> [How to complete this task]
The answer must consist of each line below that holds the word "covered", copied as it stands.

> [Available data]
▶

-- ==== Sys2Proof/Safety.lean ====
section
/-! DEFINITION. The terms the statements use: what a run's observation is, the invariant, the frame of an
instruction, and the logical display. -/

namespace Sys2Proof.Machine

/-! ## Safe runs (spec/60_exceptions.md R256) -/

/-- A run with a recorded fault is observed as faulted, whatever the host does next (R256). -/
def State.faulted (s : State) : Bool := !s.faults.isEmpty

/-- The commands run from `s` without an error: a safe run. -/
def RunsClean (cs : List Command) (s : State) : Prop := (runCommands cs s).faults = s.faults

/-- `t` is reached from `s` by some command sequence (spec/60_exceptions.md R265). -/
def Reaches (s t : State) : Prop := ∃ cs, runCommands cs s = t

/-! ## The invariant -/

/-- Memory is in its canonical form: every listed address is one of the 4096 (spec/20_memory.md R60), in rising
order, and lists a byte that differs from its RESET value. -/
def State.Inv (s : State) : Prop := Memory.wf s.cfg s.mem = true

/-! ## Frames -/

/-- What an instruction may change. Everything not named stays as it was. -/
structure Footprint where
  /-- The general registers that may change. -/
  regs : Nibble → Prop := fun _ => False
  /-- The memory addresses, reduced, that may change. -/
  mem : Nat → Prop := fun _ => False
  i : Bool := false
  pc : Bool := false
  stack : Bool := false
  dt : Bool := false
  display : Bool := false
  faults : Bool := false
  out : Bool := false
  draws : Bool := false

/-- Between `s` and `t` nothing outside the footprint has changed. Memory is compared byte by byte, through
`memRead`; the keys, `booted` and the parameters never change (spec/40_execute.md R120). -/
structure Frame (s t : State) (f : Footprint) : Prop where
  regs : ∀ r, ¬ f.regs r → t.getV r = s.getV r
  mem : ∀ a, ¬ f.mem (reduceAddr a) → t.memRead a = s.memRead a
  i : f.i = false → t.i = s.i
  pc : f.pc = false → t.pc = s.pc
  stack : f.stack = false → t.stack = s.stack ∧ t.sp = s.sp
  dt : f.dt = false → t.dt = s.dt
  display : f.display = false → t.fb = s.fb ∧ t.pend = s.pend ∧ t.redraw = s.redraw
  faults : f.faults = false → t.faults = s.faults
  out : f.out = false → t.out = s.out
  draws : f.draws = false → t.draws = s.draws
  keys : t.keys = s.keys
  booted : t.booted = s.booted
  cfg : t.cfg = s.cfg

/-! ## Which instructions write the general registers (spec/10_state.md R33, R34) -/

/-- The general registers an instruction may write: its destination Vx, the registers FX65 loads, and VF for the
six instructions that write it as a flag (R33, R34). -/
def mayWriteReg (r : Nibble) : Instr → Prop
  | .ldImm x _ | .addImm x _ | .rnd x _ => r = x
  | .ldReg x _ | .orReg x _ | .andReg x _ | .xorReg x _ => r = x
  | .addReg x _ | .sub x _ | .shr x _ | .subn x _ | .shl x _ => r = x ∨ r = 15
  | .ldVxDt x | .ldK x => r = x
  | .ldVxMem x => r ≤ x
  | .drw _ _ _ => r = 15
  | .cls _ | .ret _ | .jp _ | .call _ | .seImm _ _ | .sneImm _ _ | .seReg _ _ _ | .sneReg _ _ _ => False
  | .ldI _ | .jpV0 _ | .skp _ | .sknp _ | .ldDtVx _ | .ldStVx _ | .addIVx _ | .ldFVx _ => False
  | .ldBVx _ | .ldMemVx _ => False

/-! ## The display as DXYN's rules describe it (spec/44_display.md R194, R198) -/

/-- The logical display `L[c][r] = fb[c][r] and not pend[c][r]` (R198). -/
def State.logical (s : State) (c : Col) (r : ScrRow) : Bool := s.fb.px c r && !s.pend.px c r

/-- Sprite row `row` and bit index `bit` of DXYN go to the pixel at column `c` and row `r` (R194). -/
def State.lands (s : State) (x y n : Nibble) (row bit : Nat) (c : Col) (r : ScrRow) : Prop :=
  row < n.val ∧ bit < 8 ∧
    c.val = ((s.getV x).toNat + bit) % 64 ∧ r.val = ((s.getV y).toNat + row) % 32

/-- The pixel is in the N x 8 box of DXYN's sprite. -/
def State.boxed (s : State) (x y n : Nibble) (c : Col) (r : ScrRow) : Prop :=
  ∃ row bit, s.lands x y n row bit c r

/-- The pixel is covered by a 1-bit of DXYN's sprite: the set M of R198. -/
def State.covered (s : State) (x y n : Nibble) (c : Col) (r : ScrRow) : Prop :=
  ∃ row bit, s.lands x y n row bit c r ∧ (s.memRead (s.i.toNat + row)).getLsbD (7 - bit) = true

end Sys2Proof.Machine
end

◀

> [Output]
/-- The pixel is covered by a 1-bit of DXYN's sprite: the set M of R198. -/
def State.covered (s : State) (x y n : Nibble) (c : Col) (r : ScrRow) : Prop :=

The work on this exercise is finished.